-- ==== Sys2Proof/Machine/Core.lean ====
section
/-!
DEFINITION. The machine as the host's interface asks for it.
-/

/-- The module as a machine. -/
def Sys2Proof.core : Host.Core :=
  { State := Sys2Proof.Machine.State, Fault := Sys2Proof.Machine.Fault, Refusal := Sys2Proof.Machine.Refusal, step := Sys2Proof.Machine.step, reset := Sys2Proof.Machine.State.reset }
end

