/-- R35, R37, R38, R146 to R154, R375: PDEF defines a partition, with a key of its own or, where another module of the pod has defined it first, which is
open (log entry 2), asking that module for the pod partition key; PRESIZE moves pages, saves its occupants and then
resizes it, in the phases that log entry 15 deduces, and waits where a resident instance or a queued packet would lose its place; PTEAR closes its VFs, with a drain of 100,000 cycles (log entry 15), and then dissolves it; a call for a partition that has not begun is refused (log entry 42).
Under the link key the defining module sends the pod key inside
the session with a module that asks for it and may have it, and refuses it to any other; the key's or the refusal's arrival in the session in which it was asked for completes a PDEF or lets waiting accesses go on;
a flit whose tag fails is dropped and retrains its link. A page move starts, is applied and ends. The turn that a call which begins gives to the next queue is the model's (log entry 52).
exec answers a next state, under conditions on the state and the operands alone, for each of: podKeyRequest, podKeyArrival, pdef, ptear,
presize, moveStart, moveApplied, shootdownComplete. -/
def Obligations.PartitionCallsKeysAndMovesComplete : Prop :=
  (∀ (s z : State) (q : Nat) (c : Call) (p : Nat) (bs : List Byte), c.host = true → argOf c 1 % 16 = p → p ≤ 11 →
    (svcOf q c).only [(1, 0xF7F70F), (2, 2 ^ 32 - 1), (3, 2 ^ 64 - 1), (4, 2 ^ 64 - 1), (5, 2 ^ 64 - 1), (6, 7), (7, 2 ^ 64 - 1)] = true →
    (svcOf q c).read (taken s q) (argOf c 3) 128 = some (z, bs) →
    let u := taken s q
    (Asks s q c 0x1A → s.part p = none →
      let y := ({} : Part).sized c.words (ofBytes bs)
      sizeOk s p y = true →
      let k := Config.drbg z.drbg
      let draw := Config.freeNat z.sched.free
      let first : Option Nat := if draw % 2 = 0 then none else s.others[draw / 2 % s.others.length]?
      let made : Part := { y with key := k, podKey := if first.isSome then none else some k, definer := first, sliceAt := z.cyc }
      let w : State := { (({ z with sched := { z.sched with free := z.sched.free + 1 }, drbg := z.drbg + 1 }.setPart p made).setRim p made) with
        full := emptySlices y.slices s.boot.modnum s.full }
      (first = none → exec .pdef s = .next (respond w q c [(7, y.csl)] 0 0)) ∧
        ∀ m, first = some m → exec .pdef s = .next (begun (askPodKey w p m) q c 1 [p])) ∧
    (Asks s q c 0x1C → ∀ x, s.part p = some x →
      let y := x.sized c.words (ofBytes bs)
      sizeOk s p y = true → keptTable x y = true → (∀ f ∈ s.vfs, f.2.part = p → ∀ b ∈ f.2.table, fits y b.2.img = true) →
      (∀ e ∈ s.insts, e.1 / 8 = p → e.1 % 8 < y.occs ∧ fits y e.2.img = true) →
      (∀ pk ∈ x.queue, ∀ b, pk.bind = some b → fits y b.img = true) →
      exec .presize s = .next (begun z q c 1 ((wordsN 16 (ofBytes bs)).map fun w => w.toNat)))) ∧
  (∀ (s : State) (q : Nat) (c : Call) (x : Part), c.host = true → fld (c.words.getD 0 0).toNat 31 8 = 0 →
    (Heads s q c 0x1C → argOf c 1 % 16 ≤ 11 → s.part (argOf c 1 % 16) = some x → x.front = none →
      (c.phase = 1 → keptPages s (argOf c 1 % 16) x (x.sized c.words (ofWords (c.work.map fun n => BitVec.ofNat 64 n))) = true →
        exec .presize s = .next (begun (s.setPart (argOf c 1 % 16)
          { x with front := some { dst := x.cur, mrl := x.mrl, presize := some ((c.work.map fun n => BitVec.ofNat 64 n) ++ c.words) } }) q c 2 c.work)) ∧
      (c.phase = 2 → exec .presize s = .next (respond s q c [(7, x.csl)] 0 0))) ∧
    (Heads s q c 0x1B → argOf c 1 ≤ 11 → s.part (argOf c 1) = some x →
      let vfs := (s.vfs.filter fun f => decide (f.2.part = argOf c 1)).map (·.1)
      (c.phase = 0 → (∀ i, 1 < i → i < 8 → argOf c i = 0) →
        exec .ptear s = .next (begun (vfs.foldl (fun s n => vfClose s n 100000) (taken s q)) q c 1 [argOf c 1])) ∧
      (c.phase = 1 → vfs = [] →
        exec .ptear s = .next (respond (dissolve (((s.insts.filter fun e => decide (e.1 / 8 = argOf c 1)).map (·.1)).foldl
          (fun s k => abort s k 0) s) (argOf c 1) x) q c [] 0 0)))) ∧
  (∀ (s : State) (p m e : Nat) (l : Nat × LLink) (x : Part), s.part p = some x → s.linkWhere m (fun _ => true) = some l → getT s.peers m = some e →
    askPodKey s p m = (s.tell l (.podAsk p e (s.boot.mr.take 5))).setPart p { x with podAsked := true }) ∧
  (∀ (s : State) (p : Nat) (x : Part), let t := dissolve s p x
    t.part p = none ∧ (∀ n, bit x.cores n = true → t.core n = {}) ∧ (∀ o ∈ t.pends, o.part ≠ p) ∧ (∀ y ∈ t.oasis.allocs, y.part ≠ p) ∧
    ∀ y, y ∈ t.mem ↔ y ∈ s.mem ∧ ¬(gaKind y.1 = 0 ∧ gaModule y.1 = s.boot.modnum ∧ bit x.slices (fld y.1 39 30) = true)) ∧
  (∀ (s : State) (f : LlFlit) (ask : PodSay) (mrs : List Nat) (x : Part) (l : LLink) (m e : Nat), Comes s f l → s.part ask.part = some x →
    l.peer = some m → getT s.peers m = some e →
    let w := came s f l
    let send (o : LlMsg) : Out := .next (w.tell (f.link, getTD w.links f.link {}) o)
    (¬Sound f l → exec (.podKeyRequest f ask mrs) s = .next (spoiled s f l)) ∧
    (Sound f l → ask.secret ≠ e → exec (.podKeyRequest f ask mrs) s = .next w) ∧
    (Sound f l → ask.secret = e →
      let may : Prop := x.definer = none ∧ s.pod.contains m = true ∧ s.boot.accepted.contains mrs = true ∧ Config.podPart m ask.part = true
      (may → ∀ k, x.podKey = some k → exec (.podKeyRequest f ask mrs) s = send (.podKey ask.part e k)) ∧
      (¬may ∨ x.podKey = none → exec (.podKeyRequest f ask mrs) s = send (.podNo ask.part e)))) ∧
  (∀ (s : State) (f : LlFlit) (ans : PodSay) (x : Part) (l : LLink) (m : Nat), Comes s f l → s.part ans.part = some x → x.podKey = none →
    let w := came s f l
    let asked : Prop := x.podAsked = true ∧ x.definer = some m ∧ l.peer = some m ∧ getT s.peers m = some ans.secret
    (¬Sound f l → exec (.podKeyArrival f ans) s = .next (spoiled s f l)) ∧
    (Sound f l → x.podAsked = false ∨ l.peer ≠ x.definer → exec (.podKeyArrival f ans) s = .next w) ∧
    (Sound f l → asked → let y : Part := { x with podKey := ans.key, podWait := false }
      (x.podWait = true → s.callList 12 = [] → exec (.podKeyArrival f ans) s = .next (w.setPart ans.part y)) ∧
      ∀ c r, s.callList 12 = c :: r → c.num = 0x1A → c.phase = 1 → c.work.head? = some ans.part →
        exec (.podKeyArrival f ans) s = .next (respond (w.setPart ans.part { y with key := ans.key.getD x.key }) 12 c [(7, x.csl)] 0 0))) ∧
  (∀ (s : State) (p va dst src size : Nat) (x : Part), s.part p = some x → moveSource s x va = some (src, size) →
    dst % size = 0 → dst < 2 ^ 56 → gaKind dst = 0 → gaModule dst = s.boot.modnum →
    frameOkNow s p x size dst = true → (∀ r ∈ x.pages, dst + size ≤ r.ga ∨ r.ga + r.size ≤ dst) →
    (∀ w ∈ x.streams, ∀ g ∈ w.2.hbm, g < dst ∨ dst + size ≤ g) →
    (∀ r ∈ x.pages, src + size ≤ r.ga ∨ r.ga + r.size ≤ src ∨ (src ≤ r.ga ∧ r.ga + r.size ≤ src + size)) →
    s.inMove src size = false → s.inMove dst size = false → (s.moves.filter fun m => decide (gaDie m.src = gaDie src)).length < 1024 →
    exec (.moveStart p va dst) s = .next { s with
      sched := { s.sched with next := s.sched.next + 1 }
      moves := s.moves ++ [{ id := s.sched.next, part := p, va := va, src := src, dst := dst, size := size }] }) ∧
  (∀ (s : State) (m : Move), s.moves = [m] → s.arg 0 = m.id →
    (m.moved = false → s.mons = [] → ∃ t, exec .moveApplied s = .next t ∧ t.moves = [{ m with moved := true }] ∧ t.mem = m.copy s.mem ∧
      t.full = m.copyFull s.full ∧ ∀ x, s.part m.part = some x →
        ∃ y, t.part m.part = some y ∧ y.pages = x.pages.map (fun (g : Page) => { g with ga := m.to g.ga }) ∧ y.streams = mapT (fun _ w => m.stream w) x.streams) ∧
    (m.moved = true → inFlightGa s m.src m.size = false →
      let vas : List Page := match s.part m.part with
        | some x => x.pages.filter fun g => decide (m.dst ≤ g.ga) && decide (g.ga < m.dst + m.size)
        | none => []
      exec .shootdownComplete s = .next { (vas.foldl (fun s g => tlbDrop s m.part g.va (g.va + g.size)) s) with moves := [] }))

/-- R210, R252, R381, R383: FQSET places the fault queue, FRESUME lets a frozen tile, a frozen pattern or a run stopped by BRK
go on, at the word after it, FABORT ends an instance, FQUERY names the first frozen node, FMASK sets the mask. FRESUME finds its node by source, unit, row and column alone (the
model's reading, log entry 17), and where no node is frozen FQUERY's words 3 and 4 are 0 (the model's choice). What abort and thawPat do: `AbortsEndTheirInstance`,
`ThawedPatternsRetryOrDrop`. The turn that a call which begins gives to the next queue is the model's (log entry 52). -/
def Sys2Proof.Claim.FaultCallsAreServed : Prop :=
  ∀ (s : State) (q : Nat) (c : Call) (x : Part) (n : Nat), Asks s q c n → c.host = false → s.part c.part = some x →
    let w := argOf c
    let u := taken s q
    let done (t : State) (res : List (Nat × Nat)) : Out := .next (respond t q c res 0 0)
    (n = 0x20 → 6 ≤ w 2 → w 2 ≤ 16 → w 1 % 4096 = 0 → ∀ l, argPieces x true true (2 ^ w 2 / 64 + 3) (w 1) (64 + 64 * 2 ^ w 2) = some l →
      (∀ g ∈ l, stashBad s c.part g.2.2.2 = false ∧ gaKind g.1 = 0 ∧ gaModule g.1 = s.boot.modnum ∧ s.hostBias g.1 = false) → (∀ e ∈ s.insts, e.1 / 8 ≠ c.part) →
      exec .fqset s = done (writeVa (writeVa (u.setPart c.part { x with fq := some (w 1, w 2) }) c.part (w 1) (toBytes 8 0)) c.part (w 1 + 16) (toBytes 8 0)) []) ∧
    (n = 0x24 → w 1 < 2 ^ 16 → exec .fmask s = done (u.setPart c.part { x with fmask := w 1 }) []) ∧
    (∀ i, s.instNum (w 1) = some i → i.part = c.part →
      let k := keyOf (w 1)
      (n = 0x22 → exec .fabort s = done (abort u k (i.firstFault.getD 0)) []) ∧
      (n = 0x23 → frozenNodes i = [] → exec .fquery s = done u [(2, 0), (3, 0), (4, 0)]) ∧
      (n = 0x23 → ∀ f l, frozenNodes i = f :: l → exec .fquery s = done u [(2, l.length + 1), (3, f.node), (4, f.code)]) ∧
      (n = 0x21 → fld (w 2) 47 45 = 0 → ∀ tk t f, t.frozen = some f →
        (i.tiles.find? fun t => t.2.frozenAt (w 2)) = some (tk, t) →
        exec .fresume s = done (u.modTile k tk fun t =>
          { t with frozen := none, ahead := t.fwait.length, disabled := if bit (w 3) 0 then f.unit :: t.disabled else t.disabled }) []) ∧
      (n = 0x21 → fld (w 2) 47 45 = 3 → ∀ tk t j p,
        (i.tiles.find? fun t => t.2.pats.any fun p => p.2.frozenAt (w 2)) = some (tk, t) →
        (t.pats.find? fun p => p.2.frozenAt (w 2)) = some (j, p) →
        exec .fresume s = done (u.modTile k tk (thawPat i.img tk j (bit (w 3) 0))) []) ∧
      (n = 0x21 → fld (w 2) 47 45 = 1 → ∀ v l, x.saved = v :: l → v.brk = some (w 2 % 128) → v.run.rc.inst = i.num →
        v.run.pc = fld (w 2) 63 48 →
        let goes (r : Run) : Out := done (u.setPart c.part { x with saved := { v with brk := none, run := r } :: l }) []
        (v.run.pc + 1 < (s.image v.run).words → exec .fresume s = goes { v.run with pc := v.run.pc + 1 }) ∧
        ((s.image v.run).words ≤ v.run.pc + 1 → exec .fresume s = goes { v.run with ending := some (.trap (runFault s v.core v.run 0x01 0 0)) })))

/-- R51, R174, R294, R383, R387, R405: aborting an instance stops everything of it, empties its pool entries and queues, unloads it with its stream slots
detached, and writes a record with status 2 and the detail given, in place or, where a closing VF still owes the record of a child of it, behind that
(the model's reading, log entry 46); of an idle instance it writes none. Packets that are its children are taken out of their queues and completed with status 2. -/
def Sys2Proof.Claim.AbortsEndTheirInstance : Prop :=
  (∀ (s : State) (k d : Nat) (i : Inst), s.inst k = some i → (∀ e ∈ s.insts, e.2.parent ≠ some i.num) →
    (∀ x ∈ s.parts, ∀ q ∈ x.2.queue, q.child = true → q.parent ≠ i.num) →
    (∀ v ∈ s.vfs, ∀ q ∈ v.2.kids ++ v.2.park, q.child = true → q.parent ≠ i.num) → (∀ v ∈ s.vfs, ∀ q ∈ v.2.park, q.bind = none) →
    let u := unload (purge s k i.num) k
    (i.phase = .idle → abort s k d = u) ∧
    (i.phase ≠ .idle → (∀ v ∈ u.vfs, ∀ o ∈ v.2.stopped, o.parent ≠ some i.num) →
      abort s k d = childGone (complRecord u i.cga i.cval 2 d i.num) i.parent) ∧
    (i.phase ≠ .idle → ∀ n v, (u.vfs.find? fun v => v.2.stopped.any fun o => decide (o.parent = some i.num)) = some (n, v) →
      abort s k d = { u with vfs := putT u.vfs n { v with
        stopped := v.stopped ++ [{ num := i.num, cga := i.cga, cval := i.cval, detail := d, parent := i.parent }] } })) ∧
  (∀ (s : State) (num : Nat), (∀ v ∈ s.vfs, ∀ q ∈ v.2.park, q.bind = none) →
    let mine (q : Packet) : Bool := q.child && decide (q.parent = num)
    let rest (l : List Packet) : List Packet := l.filter fun q => !mine q
    abortPackets s num = ((s.parts.flatMap fun x => x.2.queue.filter mine) ++ (s.vfs.flatMap fun v => (v.2.kids ++ v.2.park).filter mine)).foldl
      (fun s q => packetDone s q 2 0)
      { s with parts := mapT (fun _ x => { x with queue := rest x.queue }) s.parts
               vfs := mapT (fun _ v => { v with kids := rest v.kids, park := rest v.park }) s.vfs }) ∧
  (∀ (s : State) (k : Nat) (i : Inst) (x : Part), s.inst k = some i → s.part (k / 8) = some x →
    ∃ v, unload (purge s k i.num) k = wakeStreams (leaveFar v (k / 8) (k % 8) .leave) (k / 8) ∧
      v.inst k = none ∧ (∀ j, j ≠ k → v.inst j = s.inst j) ∧ v.mem = s.mem ∧ v.vfs = s.vfs ∧
      v.cmds = s.cmds.filter (fun c => decide (c.num ≠ i.num)) ∧
      (∀ q ∈ s.pends, q.inst ≠ i.num → q ∈ v.pends) ∧
      (∀ q ∈ v.pends, q ∈ s.pends ∧ (q.inst = i.num → q.st = .waiting ∧ ∃ a, q.act = .value a)) ∧
      (∀ n c, getT s.cores n = some c → ∃ e, getT v.cores n = some e ∧
        (∀ r, e.run = some r ↔ c.run = some r ∧ r.rc.inst ≠ i.num) ∧ e.held = c.held.filter (fun r => decide (r.inst ≠ i.num)) ∧
        (∀ q ∈ e.deques, ∀ r ∈ q.2.spill ++ q.2.hw, r.inst ≠ i.num) ∧
        (bit x.cores n = true → getT e.deques (k % 8) = none ∧ getT e.ports (k % 8) = none)) ∧
      ∃ y, v.part (k / 8) = some y ∧ y.inj = x.inj.filter (fun r => decide (r.inst ≠ i.num)) ∧ y.ready = x.ready.filter (fun r => decide (r.inst ≠ i.num)) ∧
        y.rheld = x.rheld.filter (fun r => decide (r.inst ≠ i.num)) ∧ y.saved = x.saved.filter (fun v => decide (v.run.rc.inst ≠ i.num)) ∧
        y.caravans = x.caravans.filter (fun c => decide (c.2.inst ≠ i.num)) ∧
        y.posts = x.posts.map (fun (q : Post) => if q.fr.inst = i.num then { q with cont := none, entry := none } else q) ∧ y.queue = x.queue ∧ y.pages = x.pages ∧
        (∀ n e r, getT x.pool n = some e → e.rc = some r →
          getT y.pool n = some (if r.inst = i.num then { gen := (e.gen + 1) % 65536, rc := none } else e)) ∧
        (∀ n z, getT y.streams n = some z → ∀ j, (z.slot j).att = true → (z.slot j).host = true ∨ (z.slot j).own ≠ k % 8) ∧
        (∀ n z, getT x.streams n = some z → z.bk = 0 → z.hsel = k % 8 → ∃ z', getT y.streams n = some z' ∧ z'.lost = true))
◆ ◆ ◆
__Task details__:
Using the material above, transcribe exactly the lines from the line with "(∀ (s : State) (m" to the line with "m.dst + m.size)"; both count, and nothing else goes in.

__Solution to this task__:
  (∀ (s : State) (m : Move), s.moves = [m] → s.arg 0 = m.id →
    (m.moved = false → s.mons = [] → ∃ t, exec .moveApplied s = .next t ∧ t.moves = [{ m with moved := true }] ∧ t.mem = m.copy s.mem ∧
      t.full = m.copyFull s.full ∧ ∀ x, s.part m.part = some x →
        ∃ y, t.part m.part = some y ∧ y.pages = x.pages.map (fun (g : Page) => { g with ga := m.to g.ga }) ∧ y.streams = mapT (fun _ w => m.stream w) x.streams) ∧
    (m.moved = true → inFlightGa s m.src m.size = false →
      let vas : List Page := match s.part m.part with
        | some x => x.pages.filter fun g => decide (m.dst ≤ g.ga) && decide (g.ga < m.dst + m.size)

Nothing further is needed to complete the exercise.